Apparently the first time the GM ran this game, the PCs got very caught up in prom drama, but in this game we focused more on the alien probe that had landed nearby and had taken over a couple of students to get them to send a message back that Earth was open for invasion. Which we stopped. Yay!
Post game head-canon for this game was that at some point my character would pin Louisa's - an annoyingly perky, nice and understanding goth - against a locker and kiss her then stomp off, which Louisa's character wouldn't see coming despite the fact that she got telepathy. Amusingly, relatively few of my characters tend to end up being attracted to Louisa's unless it's something we've decided ahead of time, but apparently this was an exception.
This game was a lot of fun, run by someone we've run games for before (including slot 1 this year). She's an amazing player, and we're always glad to see on our list, but apparently she was a little intimidated about having us as players. (Whereas, honestly, we were fairly confident that we'd have a good time.)
Slots 6 and 7 - Nova Mundi: Impact!
Here we played people in the modern world who were all top tier players in Nova Mundi, a MMORPG. A hotly awaited update is released and we all wake up in the world, in our main characters' bodies, along with seemingly everyone else who plays the game. There was a little bit of a learning curve as we had to figure out how to use our abilities - not to mention even once we'd found out, remembering which set of gestures activates a spell is difficult when you're being attacked in real life by a monster - and exploring the world, and how the MMORPG rules interact with the world. Which was definitely not perfectly!

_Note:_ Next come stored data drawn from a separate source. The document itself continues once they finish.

-- ==== Sys2Proof/Machine/Predicate.lean ====
section
/-!
DEFINITION. Comparisons, predicates and special registers, opcodes 0x30 to 0x3A (R34, R74, R95 to R100, R134).
-/
namespace Sys2Proof.Machine

/-- A predicate for each visited lane. -/
def Cx.preds (c : Cx) (d : PReg) (f : Nat → Bool) : List RegWrite := c.vis.map fun L => .p L d.toNat (f L)

/-- `cmp` (R95). -/
def execCmp (cc : Cond) (t : Ty) (d : PReg) (a : Src) (b : SrcB) (s : State) : Out :=
  issue (.cmp cc t d a b) s fun c =>
    c.writes (c.preds d fun L => condHolds cc (c.opA t (.lane L) a) (c.opB t (.lane L) b))

/-- IMM32 as a floating operand (R61). -/
def immF (t : Ty) (x : W32) : W64 := if t == .f64 then BitVec.ofNat 64 (widen32 x.toNat) else zext64 x

/-- Floating operands as patterns. -/
def Cx.fa (c : Cx) (t : Ty) (L : Nat) (a : Src) : W64 := c.g.src t.is64 (.lane L) a
def Cx.fb (c : Cx) (t : Ty) (L : Nat) (b : SrcB) : W64 := c.g.srcB t.is64 (immF t) (.lane L) b

/-- The OR of sticky bits. -/
def orBits (l : List (BitVec 6)) : BitVec 6 := l.foldl (fun x y => x ||| y) 0

/-- `cmpf` (R134): MO selects nothing. -/
def execCmpf (cc : FCond) (m : Rm) (t : Ty) (d : PReg) (a : Src) (b : SrcB) (s : State) : Out :=
  issue (.cmpf cc m t d a b) s fun c =>
    let r (L : Nat) : Bool × BitVec 6 := fcondv cc t (c.fa t L a).toNat (c.fb t L b).toNat
    c.writes (c.preds d fun L => (r L).1) (orBits (c.vis.map fun L => (r L).2))

/-- `pand` (R96). -/
def execPand (d a b : PReg) (s : State) : Out :=
  issue (.pand d a b) s fun c => c.writes (c.preds d fun L => c.g.preg L a.toNat && c.g.preg L b.toNat)

/-- `por` (R96). -/
def execPor (d a b : PReg) (s : State) : Out :=
  issue (.por d a b) s fun c => c.writes (c.preds d fun L => c.g.preg L a.toNat || c.g.preg L b.toNat)

/-- `pxor` (R96). -/
def execPxor (d a b : PReg) (s : State) : Out :=
  issue (.pxor d a b) s fun c => c.writes (c.preds d fun L => c.g.preg L a.toNat != c.g.preg L b.toNat)

/-- `pnot` (R96). -/
def execPnot (d a : PReg) (s : State) : Out :=
  issue (.pnot d a) s fun c => c.writes (c.preds d fun L => !c.g.preg L a.toNat)

/-- The eight predicates of a lane as a number (R96). -/
def Gang.packed (g : Gang) (L : Nat) : Nat := (List.range 8).foldr (fun k n => flag (g.preg L k) + 2 * n) 0

/-- `ppack` (R96). -/
def execPpack (d : VReg) (s : State) : Out :=
  issue (.ppack d) s fun c => c.writes (c.vis.map fun L => .v L d.toNat (BitVec.ofNat 32 (c.g.packed L)))

/-- `punpk` (R96). -/
def execPunpk (a : VReg) (s : State) : Out :=
  issue (.punpk a) s fun c =>
    c.writes (c.vis.flatMap fun L => (List.range 8).map fun k => .p L k ((c.g.vreg L a.toNat).getLsbD k))

/-- What `vote` gives every voting lane (R97). -/
def Cx.voteWrites (c : Cx) (k : Vote) (d : Byte) (a : PReg) : List RegWrite :=
  let on := c.vis.filter fun L => c.g.preg L a.toNat
  let q : PReg := d.setWidth 3
  match k with
  | .all => c.preds q fun _ => on.length == c.vis.length
  | .any => c.preds q fun _ => !on.isEmpty
  | .uni => c.preds q fun _ => on.isEmpty || on.length == c.vis.length
  | .ballot => c.vis.map fun L => .v L d.toNat (maskOf on)

/-- `vote` (R97). -/
def execVote (k : Vote) (d : Byte) (a : PReg) (s : State) : Out :=
  issue (.vote k d a) s fun c => c.writes (c.voteWrites k d a)

/-- The value of a special register (R34, R99); `lane` for a slice is its lowest visited lane (R98). -/
def Cx.special (c : Cx) (p : At) (code : Byte) : Nat :=
  let d := c.grd
  let x := d.coord c.grp.lin
  let own := c.s.ctx d.ctx
  match code.toNat with
  | 0x00 => (match p with
    | .lane L => L
    | .slice sl => (sliceLanes c.visMask sl).headD 0)
  | 0x01 => p.slice_
  | 0x02 => c.r.gang
  | 0x03 => c.grp.lin
  | 0x04 => x.getD 0 0
  | 0x05 => x.getD 1 0
  | 0x06 => x.getD 2 0
  | 0x07 => d.nx
  | 0x08 => d.ny
  | 0x09 => d.nz
  | 0x0A => d.gangs
  | 0x0B => d.depth
  | 0x10 => (rlvlOf c.grp (c.s.ntc c.r)).toNat
  | 0x18 => d.fid
  | 0x19 => flag d.det
  | 0x1A => d.symself c.grp.lin
  | 0x1B => d.cls
  | 0x1C => d.ctx
  | 0x20 => c.g.fstatRead.toNat
  | 0x21 => own.ecnt.toNat
  | 0x22 => own.fidev.toNat
  | 0x23 => (c.s.cluster (coreCluster c.grp.core)).clk20 / 20 % 2 ^ 64
  | 0x24 => c.s.ftime.toNat
  | 0x28 => (c.g.slimOf p.slice_).toNat
  | _ => 0

/-- `gsr` (R98, R99). `gsr.n32` of `group` into a scalar register gives bits [31:0] zero-extended, as the type says (R79), where R34 speaks of
the whole value (log entry 130). -/
def execGsr (t : Ty) (d : Dst) (code : Byte) (s : State) : Out :=
  issue (.gsr t d code) s fun c => c.writes (c.each d.scalar fun p => wrInt t p d (c.special p code))

/-- `ssr` (R98): only `fstat` is writable; any other register is the illegal operand of R86. -/
def execSsr (code : Byte) (a : Src) (s : State) : Out :=
  issue (.ssr code a) s fun c =>
    if code.toNat = 0x20 then .done (c.s.setGang c.r (c.g.fstatWrite (lo32 (c.g.src false (.lane c.low) a)))) 0
    else .trap 0xD 3 c.sp.pc 0 c.visMask

end Sys2Proof.Machine
end

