-- ==== Sys2Proof/Machine/CrossLane.lean ====
section
/-!
DEFINITION. Shuffles and cross-lane instructions, opcodes 0x70 to 0x79 (R101 to R103, R123 to R125, R143 to R147).
-/
namespace Sys2Proof.Machine

/-- Every visited lane receives the register of its source lane; every read precedes every write (R102). -/
def Cx.shuffle (c : Cx) (t : Ty) (d a : VReg) : Act :=
  c.writes (c.vis.flatMap fun L =>
    wrV t.is64 L d (c.g.src t.is64 (.lane (c.g.shufLane c.W c.i L)) (.v a)))

/-- `shfl` (R101). -/
def execShfl (t : Ty) (d a : VReg) (b : SrcB) (s : State) : Out :=
  issue (.shfl t d a b) s fun c => c.shuffle t d a

/-- `shup` (R101). -/
def execShup (t : Ty) (d a : VReg) (k : SrcB) (s : State) : Out :=
  issue (.shup t d a k) s fun c => c.shuffle t d a

/-- `shdn` (R101). -/
def execShdn (t : Ty) (d a : VReg) (k : SrcB) (s : State) : Out :=
  issue (.shdn t d a k) s fun c => c.shuffle t d a

/-- `shxor` (R101). -/
def execShxor (t : Ty) (d a : VReg) (k : SrcB) (s : State) : Out :=
  issue (.shxor t d a k) s fun c => c.shuffle t d a

/-- `bcast` (R101). -/
def execBcast (t : Ty) (d a : VReg) (k : SrcB) (s : State) : Out :=
  issue (.bcast t d a k) s fun c => c.shuffle t d a

/-- A combination of two patterns (R123). -/
def combine (op : Comb) (m : Rm) (t : Ty) (x y : Nat) : Nat × BitVec 6 :=
  match op with
  | .and => (x &&& y, 0)
  | .or => (x ||| y, 0)
  | .xor => (x ^^^ y, 0)
  | .add => if t.floating then fadd2 t m x y else ((x + y) % 2 ^ t.width, 0)
  | .min =>
    if t.floating then fminmax false false t x y
    else (if tyVal t (BitVec.ofNat 64 y) < tyVal t (BitVec.ofNat 64 x) then y else x, 0)
  | .max =>
    if t.floating then fminmax true false t x y
    else (if tyVal t (BitVec.ofNat 64 x) < tyVal t (BitVec.ofNat 64 y) then y else x, 0)

/-- Two slots; an empty one gives the other unchanged. -/
def combineSlots (f : Nat → Nat → Nat × BitVec 6) (x y : Option Nat) : Option Nat × BitVec 6 :=
  match x, y with
  | none, y => (y, 0)
  | x, none => (x, 0)
  | some x, some y =>
    let r := f x y
    (some r.1, r.2)

/-- The tree of R123 over a list of slots whose length is a power of two; `n` bounds its depth. -/
def redTree (f : Nat → Nat → Nat × BitVec 6) : Nat → List (Option Nat) → Option Nat × BitVec 6
  | 0, l => (l.headD none, 0)
  | n + 1, l =>
    if l.length ≤ 1 then (l.headD none, 0) else
    let d := l.length / 2
    let rs := List.zipWith (combineSlots f) (l.take d) (l.drop d)
    let up := redTree f n (rs.map Prod.fst)
    (up.1, orBits (rs.map Prod.snd) ||| up.2)

/-- The Kogge–Stone order of R124, from distance d on; `n` bounds its depth. -/
def scanTree (f : Nat → Nat → Nat × BitVec 6) : Nat → Nat → List (Option Nat) → List (Option Nat) × BitVec 6
  | 0, _, l => (l, 0)
  | n + 1, d, l =>
    if l.length ≤ d then (l, 0) else
    let rs := (List.range l.length).map fun i =>
      if d ≤ i then combineSlots f (l.getD (i - d) none) (l.getD i none) else (l.getD i none, 0)
    let up := scanTree f n (2 * d) (rs.map Prod.fst)
    (up.1, orBits (rs.map Prod.snd) ||| up.2)

/-- One slot for each logical lane; a lane that is not visited holds none. -/
def Cx.slots (c : Cx) (t : Ty) (a : VReg) : List (Option Nat) :=
  (List.range c.W).map fun L =>
    if c.visMask.getLsbD L then some ((c.g.src t.is64 (.lane L) (.v a)).toNat % 2 ^ t.width) else none

/-- A result pattern as it is written: narrow integers extended (R79). -/
def laneVal (t : Ty) (x : Nat) : W64 := if t.floating then BitVec.ofNat 64 x else extV t x

/-- `redg` (R123, R143). -/
def execRedg (la : BitVec 4) (op : Comb) (m : Rm) (t : Ty) (d a : VReg) (s : State) : Out :=
  issue (.redg la op m t d a) s fun c =>
    let r := redTree (combine op m t) 6 (c.slots t a)
    c.later (c.vis.flatMap fun L => wrV t.is64 L d (laneVal t (r.1.getD 0))) r.2

/-- The identity of R124. -/
def identity (op : Comb) (t : Ty) : Nat :=
  match op with
  | .and => 2 ^ t.width - 1
  | .or | .xor => 0
  | .add => 0
  | .min => if t.floating then finf t false else low t.width (intMax t)
  | .max => if t.floating then finf t true else low t.width (intMin t)

/-- The highest visited lane below L. -/
def Cx.below (c : Cx) (L : Nat) : Option Nat := (c.vis.filter fun j => decide (j < L)).getLast?

/-- `scang` (R124, R143). -/
def execScang (la : BitVec 4) (excl : Bool) (op : Comb) (m : Rm) (t : Ty) (d a : VReg) (s : State) : Out :=
  issue (.scang la excl op m t d a) s fun c =>
    let r := scanTree (combine op m t) 6 1 (c.slots t a)
    let out (L : Nat) : Nat :=
      if excl then match c.below L with
        | some j => (r.1.getD j none).getD 0
        | none => identity op t
      else (r.1.getD L none).getD 0
    c.later (c.vis.flatMap fun L => wrV t.is64 L d (laneVal t (out L))) r.2

/-- The packed key of R125. -/
def packedKey (t : Ty) (x i : Nat) : Nat := mxKey t x * 2 ^ 32 + (2 ^ 32 - 1 - i % 2 ^ 32)

/-- `mxix` (R144). -/
def execMxix (la : BitVec 4) (t : Ty) (d a : VReg) (b : SrcB) (s : State) : Out :=
  issue (.mxix la t d a b) s fun c =>
    let keys := c.vis.map fun L =>
      packedKey t (c.g.vreg L a.toNat).toNat (c.g.srcB false zext64 (.lane L) b).toNat
    let best := keys.foldl Nat.max 0
    c.later (c.vis.flatMap fun L => wrV true L d (BitVec.ofNat 64 best))

/-- The sieve unit's step (R145): the bitmap of the group with lanes recorded, and its count. -/
def Group.sieved (g : Group) (qs : List Nat) : Group :=
  { g with sieve := qs.foldl (fun m q => Sparse.set false m q true) g.sieve }

/-- `sieve` (R145): the step is applied when the instruction issues, and the count lands when it completes. -/
def execSieve (la : BitVec 4) (d : VReg) (p : PReg) (s : State) : Out :=
  issue (.sieve la d p) s fun c =>
    if c.grd.survArea = 0 then .trap 0xD 5 c.sp.pc 0 c.visMask
    else
      let grp := c.grp.sieved ((c.vis.filter fun L => c.g.preg L p.toNat).map fun L => c.r.gang * c.W + L)
      let c1 : Cx := { c with s := c.s.setGroup c.r.group grp }
      c1.later (c.vis.map fun L => .v L d.toNat (BitVec.ofNat 32 grp.sieve.length))

/-- `elect` (R147). -/
def execElect (p : PReg) (s : State) : Out :=
  issue (.elect p) s fun c => c.writes (c.preds p fun L => L == c.low)

end Sys2Proof.Machine
end

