-- ==== Sys2Proof/Machine/Running.lean ====
section
/-!
DEFINITION. The running split (R41, R45, R46): whether a split can issue, which one runs, when a notice is delivered (R257).
-/
namespace Sys2Proof.Machine

/-! ### Readiness (R41) -/

/-- Gang r with x as its running split, at work. -/
def State.runAs (s : State) (r : GangRef) (x : Split) : State :=
  { s.setGang r { s.gang r with run := some x } with cur := r }

/-- The context in which a split's next instruction would issue; `none`: what its fetch finds is no instruction. -/
def State.nextCx (s : State) (r : GangRef) (x : Split) : Option Cx :=
  match s.nextInstr r x with
  | .ok pc i => cxOf i (s.runAs r { x with pc := pc })
  | _ => none

/-- Whether a split of a gang could issue at once. -/
def State.splitReady (s : State) (r : GangRef) (x : Split) : Bool :=
  match s.nextCx r x with
  | some c => !c.stalls
  | none => true

/-! ### The running split (R45, R46) -/

/-- Pending splits that may run: in trap mode only those the handler made (R281). -/
def Gang.mayRun (g : Gang) (x : Split) : Bool := !g.trapMode || decide (g.trapUid ≤ x.born)

/-- The place in the pending list of the split that runs next: the first that is ready. -/
def State.nextPending (s : State) (r : GangRef) : Option Nat :=
  let g := s.gang r
  ((g.pend.zipIdx.filter fun x => g.mayRun x.1).find? fun x => s.splitReady r (s.readBack r x.1)).map Prod.snd

/-- Whether a split has yielded and not issued since (R43). -/
def Split.yielded (x : Split) : Bool := match x.wait with
  | .nap _ | .gave => true
  | _ => false

/-- Pending split k runs; a running split joins the head of the list, and a `yield` of its has had its effect. A swap whose spill does not
fit on its stack is not made (log entry 84); one whose stack fails ends the task (R347). -/
def State.swapIn (s : State) (r : GangRef) (k : Nat) : State :=
  let g := s.gang r
  match g.pend[k]? with
  | none => s
  | some x =>
    match s.unread r x with
    | some z => s.endTaskOf r z.1 z.2
    | none =>
    let y := s.readBack r x
    let rest := g.pend.eraseIdx k
    match g.run with
    | none => s.setGang r { g with run := some y, pend := rest }
    | some z =>
      let (u, s1) := s.fresh
      match (s1.setGang r { g with run := some y, pend := { z with born := u, wait := if z.yielded then .none else z.wait } :: rest }).spillOver r 64 with
      | .ok s2 => s2
      | .error (.full _) => s
      | .error (.bad c a) => s.endTaskOf r c a

/-- Whether the running split gives way: none runs, or it waits where R45 lets it give way, in deterministic mode at a switch point, of which
a `yield` is one (R42). -/
def State.givesWay (s : State) (r : GangRef) : Bool :=
  match (s.gang r).run with
  | none => true
  | some x => (x.yielded && (s.grid (s.group r.group).grid).det) || match s.nextCx r x with
    | some c => if c.det then c.switches else c.longWait
    | none => false

/-- The gang's running split chosen: on giving way, the first pending split that is ready. -/
def State.chooseSplit (s : State) (r : GangRef) : State :=
  if !s.givesWay r then s else
  match s.nextPending r with
  | some k => s.swapIn r k
  | none => s

/-- The running split chosen, and spilled entries read back while the table has room. -/
def State.settle (s : State) (r : GangRef) : State := (s.chooseSplit r).reload r 64

/-- Whether a gang waits on a long-latency result, a `waitc`, a `wtl` or an in-flight counter at 63 (R315): no split of it can run, and the
running one waits so, or with none running a pending one does. -/
def State.memWaits (s : State) (r : GangRef) : Bool :=
  let g := s.gang r
  (s.nextPending r).isNone && (match g.run with
    | some x => [x]
    | none => g.pend.filter g.mayRun).any fun x => (s.nextCx r (s.readBack r x)).any Cx.memWait

/-! ### Notices (R257) -/

/-- Whether an instruction defers notices while its gang waits at it. -/
def defers : Instr → Bool
  | .bar .. | .bwait .. | .wtl .. | .waitc .. => true
  | _ => false

/-- The lanes of a gang that wait at such an instruction. -/
def State.deferring (s : State) (r : GangRef) : W32 :=
  let s1 := s.settle r
  let g := s1.gang r
  maskUnion ((match g.run with
    | some x => [x]
    | none => g.pend).filter fun x => (s1.nextCx r (s1.readBack r x)).any fun (c : Cx) => defers c.i && c.waiting)

/-- Whether a notice is delivered to a gang now: one is due, the group is resident, the gang is outside trap mode and outside a block, it is
at a boundary, and an instruction at which it waited when the notice fell due has returned. -/
def State.noticeReady (s : State) (r : GangRef) : Bool :=
  let g := s.gang r
  match g.run with
  | none => false
  | some sp =>
    (s.group r.group).st == .resident && s.ntc r && !g.trapMode && g.trapReq.isNone && g.ntcHold == 0 && sp.blk.isNone && match sp.wait with
      | .none | .nap _ | .gave => true
      | _ => false

/-- The address of the instruction that a split would issue next, pads passed over (R257). -/
def State.noticePc (s : State) (r : GangRef) (x : Split) : W64 :=
  match s.nextInstr r x with
  | .ok pc _ | .pads pc | .trap pc _ _ _ | .task _ pc => pc

/-- A notice falls due in every gang of a group whose context has the enable set and a handler (R257, R280). -/
def State.notify (s : State) (k sub : Nat) : State :=
  let d := s.grid (s.group k).grid
  if (s.ctx d.ctx).notices sub then
    (List.range d.gangs).foldl (fun s j =>
      let g := s.gang ⟨k, j⟩
      if g.live = 0 then s
      else s.setGang ⟨k, j⟩ { g with due := g.due ++ [sub], ntcHold := g.ntcHold ||| s.deferring ⟨k, j⟩ }) s
  else s

end Sys2Proof.Machine
end

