/-- NETWORK_ACK (R199, R201): the other package has applied and acknowledged every packet. -/
def execNetworkAck (ctx num : Nat) (value : W64) (s : State) : Out :=
  let c := s.ctx ctx
  let o := c.op engNet num
  .next (if o.st == .running && o.sent && tgtPkg o.kind.target != s.srcid then
    (s.setCtx ctx (c.setOp engNet num { o with val := value })).finalOp ctx engNet num .completed else s)

/-- NETWORK_TIMEOUT (R199). -/
def execNetworkTimeout (ctx num : Nat) (s : State) : Out :=
  let o := s.op ctx engNet num
  .next (if o.st == .running && decide (o.t0 + 1000 * s.ntmo.toNat ≤ s.now) then s.failOp ctx engNet num else s)

/-! ### Collectives (R201) -/

/-- Numbers of w bytes from a list of bytes; `n` of them. -/
def elements (w : Nat) : Nat → List Byte → List Nat
  | 0, _ => []
  | n + 1, bs => leNat (bs.take w) :: elements w n (bs.drop w)

/-- The bytes of a number, lowest first. -/
def leBytes (x : Nat) : Nat → List Byte
  | 0 => []
  | n + 1 => BitVec.ofNat 8 x :: leBytes (x / 256) n

/-- The least power of two at or above m, as an exponent; `n` bounds it. -/
def ceilLog (m : Nat) : Nat → Nat
  | 0 => 0
  | n + 1 => if m ≤ 1 then 0 else 1 + ceilLog ((m + 1) / 2) n

/-- One element of a reduction: the tree of R123 over the ranks, W the least power of two at or above M. -/
def reduceElem (op : Comb) (t : Ty) (M : Nat) (xs : List Nat) : Nat :=
  let slots := (List.range (2 ^ ceilLog M 20)).map fun r => if r < M then xs[r]? else none
  (redTree (combine op .rne t) 20 slots).1.getD 0

/-- The start of rank r's share of n elements. -/
def shareAt (M n r : Nat) : Nat := if n % M = 0 then r * (n / M) else if M ≤ r then n else Nat.min n (Config.shareStart n M r)

/-- What a member receives: contributions in rank order. -/
def collResult (k : CollKind) (t : Ty) (d : List W64) (cs : List (List Byte)) : List Byte :=
  let M := collM d
  let n := collCnt d
  let w := t.width / 8
  let rows := cs.map fun b => elements w n b
  let op := (combOf (collOp d)).getD .add
  let red (a b : Nat) : List Byte :=
    ((List.range b).drop a).flatMap fun i => leBytes (reduceElem op t M (rows.map fun r => r.getD i 0)) w
  match k with
  | .ared => red 0 n
  | .rscat => red (shareAt M n (collRank d)) (shareAt M n (collRank d + 1))
  | .agath => cs.flatten
  | .bcst => cs.getD (collRoot d) []
  | .pbar => []

/-- Bytes that a collective writes at each member. -/
def collBytes (k : CollKind) (t : Ty) (d : List W64) : Nat :=
  let n := collCnt d * (t.width / 8)
  match k with
  | .ared | .bcst => n
  | .rscat => (shareAt (collM d) (collCnt d) (collRank d + 1) - shareAt (collM d) (collCnt d) (collRank d)) * (t.width / 8)
  | .agath => collM d * n
  | .pbar => 0

/-- Bytes written where the engine may write; the code and address of the first that fails. -/
def State.engWrite (s : State) (grid a : Nat) : List Byte → Except (Nat × Nat) State
  | [] => .ok s
  | b :: bs =>
    match s.engLoc grid .write a 1 with
    | .error c => .error (c, a)
    | .ok l => (s.wrLoc l 1 b.toNat).engWrite grid ((a + 1) % 2 ^ 64) bs

/-- A collective fails: its receive buffer holds no stated value. -/
def State.collFail (s : State) (ctx num : Nat) (o : Op) : State :=
  let s1 := match o.kind with
    | .coll k t _ d _ _ =>
      let bs := (List.range (collBytes k t d)).map fun i => Config.freeByte (s.tick + i)
      match s.engWrite o.grid (d.getD 1 0).toNat bs with
      | .ok s1 => s1
      | .error _ => s
    | _ => s
  s1.finalOp ctx engColl num .failed

/-- A collective fails: every member's ticket in this package, of those that still run (R201). -/
def State.collFailAll (s : State) (ctx num : Nat) (o : Op) : State :=
  ((⟨ctx, num, o⟩ : Member) :: s.collPeers o).foldl (fun s x =>
    if (s.op x.ctx engColl x.num).st == .running then s.collFail x.ctx x.num x.op else s) s

/-- The stamp of a collective that may complete now: an ordered one's writes take their place among the ordered operations (log entry 98). -/
def State.collMay (s : State) (o : Op) : Option Stamp :=
  match o.kind with
  | .coll _ _ _ d _ _ => (s.collStamp o).filter fun l => !(collOrd d && (s.passed l || Stamp.before s.boundM l))
  | _ => none

/-- COLLECTIVE_COMPLETION (R201): the contributions that the fabric brings from members in other packages are noted, and when every member has
contributed, those in this package by their own operations, the collective completes (log entry 133). A contribution to an ordered one that
delivery has passed comes too late to count (R196). One that differs in count, operation, type,
kind, M or member table fails every ticket. -/
def execCollectiveCompletion (ctx num : Nat) (cs : List Contrib) (s0 : State) : Out :=
  let o0 := s0.op ctx engColl num
  .next (match o0.kind, o0.stamp with
  | .coll k t _ d tbl snd, some st =>
    if o0.st != .running then s0 else
    let o := { o0 with heard := o0.heard ++ cs.filter fun c =>
      (s0.collHere tbl c.rank).isNone && collFits k t d c && !(collOrd d && s0.passed c.stamp) }
    let s := s0.setCtx ctx ((s0.ctx ctx).setOp engColl num o)
    let all := s.collIn o
    if all.any fun c => !c.agrees then s.collFailAll ctx num o else
    match s.collMay o with
    | none => s
    | some latest =>
      let rows := (List.range (collM d)).map fun r =>
        if r = collRank d then snd else ((all.find? fun c => c.rank == r).map Contrib.data).getD []
      match s.engWrite o.grid (d.getD 1 0).toNat (collResult k t d rows) with
      | .error e => (s.endTaskOf o.by_ e.1 e.2).finalOp ctx engColl num .failed
      | .ok s1 =>
        let skew := if collSk d then leBytes (latest.t - st.t).toNat 8 else []
        match s1.engWrite o.grid (d.getD 6 0).toNat skew with
        | .error e => (s1.endTaskOf o.by_ e.1 e.2).finalOp ctx engColl num .failed
        | .ok s2 => s2.finalOp ctx engColl num .completed
  | _, _ => s0)

/-- COLLECTIVE_TIMEOUT (R201): a member has not arrived in time, and every ticket fails. -/
def execCollectiveTimeout (ctx num : Nat) (s : State) : Out :=
  let o := s.op ctx engColl num
  .next (if o.st == .running && decide (o.t0 + 1000 * s.ctmo.toNat ≤ s.now) && (s.collStamp o).isNone then s.collFailAll ctx num o else s)

/-! ### Time passes -/

/-- What leaves a port as time passes: its ordered packets, in stamp order, unless it is silent (R197), and its flits. -/
def Port.drain (p : Port) (now : Nat) (mark : Stamp) : Port :=
  if now < p.quietTo then p
  else if p.outq.isEmpty then { p with msgs := [] }
  else { p with outq := [], msgs := [], outW := mark, sentAt := now }

/-- The correction of fabric time when n nanoseconds have passed since the slew was set or last corrected: at most 0.05 %, one nanosecond in
2,000 (R191). -/
def slewStep (slew : Int) (n : Nat) : Int :=
  let lim : Int := n / 2000
  if 0 ≤ slew then min slew lim else max slew (-lim)

end Sys2Proof.Machine
end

For instance, computer controlled characters now had free will and at least one person from Earth very quickly started dating one. (Not a PC, but a person from Earth nonetheless.) On the down side, all bought food didn't have taste implemented, though we did manage to figure out a workaround - if you took the raw ingredients and cooked them properly, they did actually have a taste. So some players with burger flipping skills from the real world suddenly found themselves in demand.
As top tier players, especially once we'd practiced our skills in our new bodies, we also got involved in the plot - a trail of clues which led to a dungeon raid that if we beat it would give us a key to either go home or access more worlds. There was also a subplot of a monster invasion, and players who defected to the monster faction either in hope that was the way home, or because they were griefers. We finished the raid, then defeated the monster invasion and had the choice about whether to return home or unlock more worlds.
My character was never going home - she was a closeted trans-woman working a dead end retail job who in no way had the money to transition. So finding herself in a female body that actually felt right? Yeah, not going back from that. In the end, after the epic battles, only one person did end up returning - a cis-guy stuck in the opposite situation, a female main that gave him dysphoria.
This was a fun popcorn game, a nice low energy way to finish off the con, and gave me many World of Warcraft feels, even though I've never been a serious MMORPG player.